Problem -> Look below for the line that has "that has ended". Set down the lines from there through the line that has "exec .temporalIteration s = .next s) ∧", exactly as written.

Record set ->
——————————
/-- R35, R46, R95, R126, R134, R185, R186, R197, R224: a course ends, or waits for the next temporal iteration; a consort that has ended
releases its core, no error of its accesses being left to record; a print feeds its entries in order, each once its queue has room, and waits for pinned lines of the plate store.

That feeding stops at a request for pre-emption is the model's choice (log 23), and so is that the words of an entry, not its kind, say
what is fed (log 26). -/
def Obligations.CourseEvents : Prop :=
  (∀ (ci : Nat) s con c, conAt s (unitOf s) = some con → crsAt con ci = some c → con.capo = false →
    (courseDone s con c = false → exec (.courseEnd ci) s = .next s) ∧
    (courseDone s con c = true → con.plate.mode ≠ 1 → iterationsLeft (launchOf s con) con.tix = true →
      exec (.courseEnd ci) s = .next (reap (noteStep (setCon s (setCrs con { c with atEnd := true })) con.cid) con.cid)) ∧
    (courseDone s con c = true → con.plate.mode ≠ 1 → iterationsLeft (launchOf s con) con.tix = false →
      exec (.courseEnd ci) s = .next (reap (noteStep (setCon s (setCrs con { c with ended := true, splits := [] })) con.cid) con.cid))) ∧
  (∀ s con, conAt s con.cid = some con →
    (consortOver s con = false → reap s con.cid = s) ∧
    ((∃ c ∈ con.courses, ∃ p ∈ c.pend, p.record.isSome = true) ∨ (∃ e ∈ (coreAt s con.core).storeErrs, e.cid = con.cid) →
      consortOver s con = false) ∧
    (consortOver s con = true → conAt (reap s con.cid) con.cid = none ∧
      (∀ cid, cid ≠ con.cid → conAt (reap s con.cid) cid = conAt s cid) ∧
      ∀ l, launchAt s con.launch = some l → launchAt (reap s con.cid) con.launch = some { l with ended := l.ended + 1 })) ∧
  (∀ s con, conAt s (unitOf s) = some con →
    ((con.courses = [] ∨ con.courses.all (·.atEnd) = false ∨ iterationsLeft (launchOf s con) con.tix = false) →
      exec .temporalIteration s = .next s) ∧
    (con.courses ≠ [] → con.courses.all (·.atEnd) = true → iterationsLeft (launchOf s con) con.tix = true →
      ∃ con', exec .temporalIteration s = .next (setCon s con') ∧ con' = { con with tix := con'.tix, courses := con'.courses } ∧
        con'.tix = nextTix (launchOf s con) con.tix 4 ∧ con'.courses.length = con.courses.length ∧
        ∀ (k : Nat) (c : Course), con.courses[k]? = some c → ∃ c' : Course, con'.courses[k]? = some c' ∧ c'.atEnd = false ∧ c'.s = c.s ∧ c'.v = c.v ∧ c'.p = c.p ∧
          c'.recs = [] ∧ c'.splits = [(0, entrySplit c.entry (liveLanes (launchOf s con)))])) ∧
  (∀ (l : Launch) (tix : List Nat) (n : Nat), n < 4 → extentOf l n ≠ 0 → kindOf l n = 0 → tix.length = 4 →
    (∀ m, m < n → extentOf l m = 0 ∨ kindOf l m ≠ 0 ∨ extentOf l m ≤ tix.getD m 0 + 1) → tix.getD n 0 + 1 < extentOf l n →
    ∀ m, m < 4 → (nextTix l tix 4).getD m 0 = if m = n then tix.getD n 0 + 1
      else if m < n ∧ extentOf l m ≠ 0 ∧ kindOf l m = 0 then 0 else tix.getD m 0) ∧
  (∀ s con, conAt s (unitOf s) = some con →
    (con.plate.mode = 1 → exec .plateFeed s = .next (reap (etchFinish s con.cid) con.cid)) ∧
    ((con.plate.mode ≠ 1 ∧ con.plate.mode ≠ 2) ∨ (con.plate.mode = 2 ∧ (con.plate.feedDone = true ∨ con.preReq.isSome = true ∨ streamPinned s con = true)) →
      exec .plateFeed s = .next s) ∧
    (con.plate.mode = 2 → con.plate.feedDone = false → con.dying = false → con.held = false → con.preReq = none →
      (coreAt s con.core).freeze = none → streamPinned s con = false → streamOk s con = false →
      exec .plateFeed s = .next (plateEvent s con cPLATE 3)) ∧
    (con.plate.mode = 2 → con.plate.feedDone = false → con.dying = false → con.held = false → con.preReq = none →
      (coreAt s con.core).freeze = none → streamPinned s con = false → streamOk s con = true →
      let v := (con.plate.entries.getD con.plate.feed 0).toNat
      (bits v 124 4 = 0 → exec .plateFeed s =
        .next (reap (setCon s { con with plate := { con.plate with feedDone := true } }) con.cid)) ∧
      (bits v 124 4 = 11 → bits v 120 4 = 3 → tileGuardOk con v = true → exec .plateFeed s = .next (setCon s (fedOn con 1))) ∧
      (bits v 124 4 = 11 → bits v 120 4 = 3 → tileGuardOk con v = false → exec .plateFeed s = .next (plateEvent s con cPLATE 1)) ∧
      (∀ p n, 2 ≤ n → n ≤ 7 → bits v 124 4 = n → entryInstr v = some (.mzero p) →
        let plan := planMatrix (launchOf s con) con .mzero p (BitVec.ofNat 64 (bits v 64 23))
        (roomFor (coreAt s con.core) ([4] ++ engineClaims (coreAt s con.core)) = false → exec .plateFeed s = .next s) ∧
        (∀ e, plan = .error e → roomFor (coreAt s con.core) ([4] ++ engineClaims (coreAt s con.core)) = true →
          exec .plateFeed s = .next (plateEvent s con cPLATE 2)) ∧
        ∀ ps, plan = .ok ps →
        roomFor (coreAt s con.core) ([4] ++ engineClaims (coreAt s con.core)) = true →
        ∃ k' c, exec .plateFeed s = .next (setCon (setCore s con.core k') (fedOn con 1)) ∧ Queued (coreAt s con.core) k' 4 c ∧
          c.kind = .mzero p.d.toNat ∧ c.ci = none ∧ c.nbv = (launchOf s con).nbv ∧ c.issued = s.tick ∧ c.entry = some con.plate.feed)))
——————————
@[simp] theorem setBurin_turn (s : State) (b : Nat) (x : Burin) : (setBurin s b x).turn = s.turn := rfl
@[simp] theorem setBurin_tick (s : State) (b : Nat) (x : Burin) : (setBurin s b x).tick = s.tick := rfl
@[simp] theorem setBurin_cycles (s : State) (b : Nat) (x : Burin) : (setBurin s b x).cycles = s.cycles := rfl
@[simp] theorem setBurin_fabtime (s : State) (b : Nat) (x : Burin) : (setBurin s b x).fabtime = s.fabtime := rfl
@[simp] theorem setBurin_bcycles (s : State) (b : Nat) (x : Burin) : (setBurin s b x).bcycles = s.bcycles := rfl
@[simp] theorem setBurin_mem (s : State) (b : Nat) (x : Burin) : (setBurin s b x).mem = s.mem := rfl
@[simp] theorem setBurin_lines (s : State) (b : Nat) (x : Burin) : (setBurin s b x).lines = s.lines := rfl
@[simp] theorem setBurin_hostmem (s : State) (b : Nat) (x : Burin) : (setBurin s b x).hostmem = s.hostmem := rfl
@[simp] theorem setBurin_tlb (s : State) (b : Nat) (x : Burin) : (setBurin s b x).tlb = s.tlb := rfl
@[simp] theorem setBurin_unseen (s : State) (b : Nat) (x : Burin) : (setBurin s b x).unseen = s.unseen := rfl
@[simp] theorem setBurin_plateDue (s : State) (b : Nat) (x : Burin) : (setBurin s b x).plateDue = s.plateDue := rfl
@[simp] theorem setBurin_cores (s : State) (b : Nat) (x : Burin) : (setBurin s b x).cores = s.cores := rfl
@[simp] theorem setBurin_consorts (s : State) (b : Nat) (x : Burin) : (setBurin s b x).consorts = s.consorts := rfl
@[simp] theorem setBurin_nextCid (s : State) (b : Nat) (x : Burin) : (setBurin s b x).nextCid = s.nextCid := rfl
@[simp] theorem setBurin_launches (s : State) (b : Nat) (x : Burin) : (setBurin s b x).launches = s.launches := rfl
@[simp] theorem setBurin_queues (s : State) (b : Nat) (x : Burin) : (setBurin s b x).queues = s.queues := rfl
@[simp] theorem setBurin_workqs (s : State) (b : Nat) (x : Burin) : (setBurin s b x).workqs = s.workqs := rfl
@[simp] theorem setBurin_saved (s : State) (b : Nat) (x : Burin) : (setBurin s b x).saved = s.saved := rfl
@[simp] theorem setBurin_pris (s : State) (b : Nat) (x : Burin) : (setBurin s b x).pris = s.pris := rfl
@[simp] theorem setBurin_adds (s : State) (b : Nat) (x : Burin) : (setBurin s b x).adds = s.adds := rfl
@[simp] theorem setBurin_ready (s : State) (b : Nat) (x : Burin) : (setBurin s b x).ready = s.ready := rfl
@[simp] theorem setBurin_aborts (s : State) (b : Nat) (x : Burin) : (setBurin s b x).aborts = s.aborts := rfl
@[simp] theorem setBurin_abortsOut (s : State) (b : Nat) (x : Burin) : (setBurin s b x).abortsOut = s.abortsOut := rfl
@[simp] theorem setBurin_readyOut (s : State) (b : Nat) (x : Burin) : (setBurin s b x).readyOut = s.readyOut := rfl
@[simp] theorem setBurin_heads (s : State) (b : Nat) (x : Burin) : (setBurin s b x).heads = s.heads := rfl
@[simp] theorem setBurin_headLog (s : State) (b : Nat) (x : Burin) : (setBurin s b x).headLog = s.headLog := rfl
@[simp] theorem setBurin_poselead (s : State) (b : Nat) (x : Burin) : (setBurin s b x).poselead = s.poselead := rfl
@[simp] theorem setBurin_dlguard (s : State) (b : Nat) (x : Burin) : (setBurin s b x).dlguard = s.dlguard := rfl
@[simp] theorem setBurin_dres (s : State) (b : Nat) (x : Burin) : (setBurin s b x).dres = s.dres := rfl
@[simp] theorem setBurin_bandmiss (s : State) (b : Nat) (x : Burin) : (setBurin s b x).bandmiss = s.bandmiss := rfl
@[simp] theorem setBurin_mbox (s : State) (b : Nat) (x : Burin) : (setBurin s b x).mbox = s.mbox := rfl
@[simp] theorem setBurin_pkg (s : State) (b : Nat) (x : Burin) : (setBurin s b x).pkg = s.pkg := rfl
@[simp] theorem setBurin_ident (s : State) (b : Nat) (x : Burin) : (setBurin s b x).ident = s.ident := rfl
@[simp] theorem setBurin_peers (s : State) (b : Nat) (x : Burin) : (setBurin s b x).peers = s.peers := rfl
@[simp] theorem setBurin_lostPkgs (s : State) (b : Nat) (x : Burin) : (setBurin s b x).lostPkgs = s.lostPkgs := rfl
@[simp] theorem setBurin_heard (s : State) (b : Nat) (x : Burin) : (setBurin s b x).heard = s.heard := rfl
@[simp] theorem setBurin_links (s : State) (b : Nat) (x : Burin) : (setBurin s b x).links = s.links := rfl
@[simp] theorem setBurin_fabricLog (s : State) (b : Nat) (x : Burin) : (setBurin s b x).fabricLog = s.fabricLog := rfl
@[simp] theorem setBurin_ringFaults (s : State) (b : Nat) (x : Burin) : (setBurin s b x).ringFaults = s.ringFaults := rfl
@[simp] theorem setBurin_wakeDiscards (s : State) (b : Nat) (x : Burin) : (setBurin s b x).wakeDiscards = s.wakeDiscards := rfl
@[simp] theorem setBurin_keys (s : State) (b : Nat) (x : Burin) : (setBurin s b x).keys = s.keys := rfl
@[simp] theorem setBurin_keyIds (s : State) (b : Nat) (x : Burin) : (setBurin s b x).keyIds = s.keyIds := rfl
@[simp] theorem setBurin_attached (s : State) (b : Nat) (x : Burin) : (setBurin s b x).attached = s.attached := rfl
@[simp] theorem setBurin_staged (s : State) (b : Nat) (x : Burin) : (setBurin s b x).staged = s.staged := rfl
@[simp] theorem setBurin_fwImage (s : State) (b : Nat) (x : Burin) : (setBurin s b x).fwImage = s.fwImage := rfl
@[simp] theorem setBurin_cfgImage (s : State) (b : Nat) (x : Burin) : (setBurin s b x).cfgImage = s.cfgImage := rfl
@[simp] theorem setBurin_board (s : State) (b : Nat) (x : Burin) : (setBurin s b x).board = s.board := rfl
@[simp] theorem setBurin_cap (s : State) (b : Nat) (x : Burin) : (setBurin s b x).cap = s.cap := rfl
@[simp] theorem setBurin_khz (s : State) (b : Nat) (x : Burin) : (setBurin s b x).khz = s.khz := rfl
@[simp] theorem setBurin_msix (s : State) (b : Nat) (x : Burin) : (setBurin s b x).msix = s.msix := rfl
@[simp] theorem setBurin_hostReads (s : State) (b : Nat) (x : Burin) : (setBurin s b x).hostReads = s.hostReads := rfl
——————————
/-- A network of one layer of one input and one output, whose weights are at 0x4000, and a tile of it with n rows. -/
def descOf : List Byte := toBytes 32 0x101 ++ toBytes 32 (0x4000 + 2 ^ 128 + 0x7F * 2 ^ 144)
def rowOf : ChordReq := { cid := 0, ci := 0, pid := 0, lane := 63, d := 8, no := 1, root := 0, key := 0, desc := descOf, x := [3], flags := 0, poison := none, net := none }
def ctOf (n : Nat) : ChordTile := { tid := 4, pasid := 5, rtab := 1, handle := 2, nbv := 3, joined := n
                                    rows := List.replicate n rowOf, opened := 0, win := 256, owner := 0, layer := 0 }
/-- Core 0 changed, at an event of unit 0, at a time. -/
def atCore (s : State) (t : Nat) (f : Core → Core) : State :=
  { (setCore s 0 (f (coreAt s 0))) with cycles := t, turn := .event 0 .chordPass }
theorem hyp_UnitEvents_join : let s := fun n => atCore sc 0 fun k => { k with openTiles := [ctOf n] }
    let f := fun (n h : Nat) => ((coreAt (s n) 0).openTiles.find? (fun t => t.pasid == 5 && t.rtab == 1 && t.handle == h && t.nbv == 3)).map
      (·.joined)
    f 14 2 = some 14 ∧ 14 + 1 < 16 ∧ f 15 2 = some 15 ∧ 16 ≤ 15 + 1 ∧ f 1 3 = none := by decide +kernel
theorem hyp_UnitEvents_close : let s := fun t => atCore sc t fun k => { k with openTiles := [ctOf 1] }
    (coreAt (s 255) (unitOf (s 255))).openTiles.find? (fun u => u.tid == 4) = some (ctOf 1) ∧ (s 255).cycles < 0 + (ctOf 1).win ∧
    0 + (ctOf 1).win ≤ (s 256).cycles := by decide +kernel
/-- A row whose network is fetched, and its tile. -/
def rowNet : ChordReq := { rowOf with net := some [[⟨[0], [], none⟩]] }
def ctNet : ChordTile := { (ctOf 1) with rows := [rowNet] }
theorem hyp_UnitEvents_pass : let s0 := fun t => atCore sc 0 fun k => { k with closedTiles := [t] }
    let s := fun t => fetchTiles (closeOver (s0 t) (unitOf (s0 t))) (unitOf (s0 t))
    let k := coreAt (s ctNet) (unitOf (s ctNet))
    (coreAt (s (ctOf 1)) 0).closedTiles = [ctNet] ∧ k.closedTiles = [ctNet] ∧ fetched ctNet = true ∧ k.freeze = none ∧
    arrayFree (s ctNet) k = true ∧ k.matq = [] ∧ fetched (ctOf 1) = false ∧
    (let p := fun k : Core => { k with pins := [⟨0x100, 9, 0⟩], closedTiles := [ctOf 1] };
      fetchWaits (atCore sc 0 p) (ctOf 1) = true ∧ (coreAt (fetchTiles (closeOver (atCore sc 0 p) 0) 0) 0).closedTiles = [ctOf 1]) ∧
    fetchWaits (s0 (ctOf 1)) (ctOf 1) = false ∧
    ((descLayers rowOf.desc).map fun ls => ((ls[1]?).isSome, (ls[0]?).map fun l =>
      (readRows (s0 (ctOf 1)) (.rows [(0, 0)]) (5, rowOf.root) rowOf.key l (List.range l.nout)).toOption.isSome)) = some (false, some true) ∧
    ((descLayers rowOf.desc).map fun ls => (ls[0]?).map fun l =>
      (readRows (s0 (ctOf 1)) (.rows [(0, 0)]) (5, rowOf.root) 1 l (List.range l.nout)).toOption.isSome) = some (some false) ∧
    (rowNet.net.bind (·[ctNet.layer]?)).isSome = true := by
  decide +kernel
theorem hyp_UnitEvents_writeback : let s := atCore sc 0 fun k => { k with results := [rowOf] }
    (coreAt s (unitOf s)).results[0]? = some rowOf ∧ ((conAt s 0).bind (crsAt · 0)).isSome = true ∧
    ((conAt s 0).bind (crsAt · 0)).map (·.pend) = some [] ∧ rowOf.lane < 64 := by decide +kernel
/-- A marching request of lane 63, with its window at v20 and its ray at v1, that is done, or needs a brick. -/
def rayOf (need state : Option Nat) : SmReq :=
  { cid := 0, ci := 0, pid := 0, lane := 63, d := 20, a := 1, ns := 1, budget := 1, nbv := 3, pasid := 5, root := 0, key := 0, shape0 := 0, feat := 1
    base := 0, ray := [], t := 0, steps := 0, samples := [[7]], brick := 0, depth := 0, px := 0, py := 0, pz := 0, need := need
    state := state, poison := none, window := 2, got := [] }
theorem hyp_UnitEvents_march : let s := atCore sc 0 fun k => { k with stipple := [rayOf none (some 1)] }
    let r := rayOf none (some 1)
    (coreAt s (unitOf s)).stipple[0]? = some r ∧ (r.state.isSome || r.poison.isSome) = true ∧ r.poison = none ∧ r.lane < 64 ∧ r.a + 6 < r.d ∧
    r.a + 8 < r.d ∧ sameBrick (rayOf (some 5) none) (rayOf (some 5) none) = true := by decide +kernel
——————————
Reply to the exercise ->
/-- R35, R46, R95, R126, R134, R185, R186, R197, R224: a course ends, or waits for the next temporal iteration; a consort that has ended
releases its core, no error of its accesses being left to record; a print feeds its entries in order, each once its queue has room, and waits for pinned lines of the plate store.

That feeding stops at a request for pre-emption is the model's choice (log 23), and so is that the words of an entry, not its kind, say
what is fed (log 26). -/
def Obligations.CourseEvents : Prop :=
  (∀ (ci : Nat) s con c, conAt s (unitOf s) = some con → crsAt con ci = some c → con.capo = false →
    (courseDone s con c = false → exec (.courseEnd ci) s = .next s) ∧
    (courseDone s con c = true → con.plate.mode ≠ 1 → iterationsLeft (launchOf s con) con.tix = true →
      exec (.courseEnd ci) s = .next (reap (noteStep (setCon s (setCrs con { c with atEnd := true })) con.cid) con.cid)) ∧
    (courseDone s con c = true → con.plate.mode ≠ 1 → iterationsLeft (launchOf s con) con.tix = false →
      exec (.courseEnd ci) s = .next (reap (noteStep (setCon s (setCrs con { c with ended := true, splits := [] })) con.cid) con.cid))) ∧
  (∀ s con, conAt s con.cid = some con →
    (consortOver s con = false → reap s con.cid = s) ∧
    ((∃ c ∈ con.courses, ∃ p ∈ c.pend, p.record.isSome = true) ∨ (∃ e ∈ (coreAt s con.core).storeErrs, e.cid = con.cid) →
      consortOver s con = false) ∧
    (consortOver s con = true → conAt (reap s con.cid) con.cid = none ∧
      (∀ cid, cid ≠ con.cid → conAt (reap s con.cid) cid = conAt s cid) ∧
      ∀ l, launchAt s con.launch = some l → launchAt (reap s con.cid) con.launch = some { l with ended := l.ended + 1 })) ∧
  (∀ s con, conAt s (unitOf s) = some con →
    ((con.courses = [] ∨ con.courses.all (·.atEnd) = false ∨ iterationsLeft (launchOf s con) con.tix = false) →
      exec .temporalIteration s = .next s) ∧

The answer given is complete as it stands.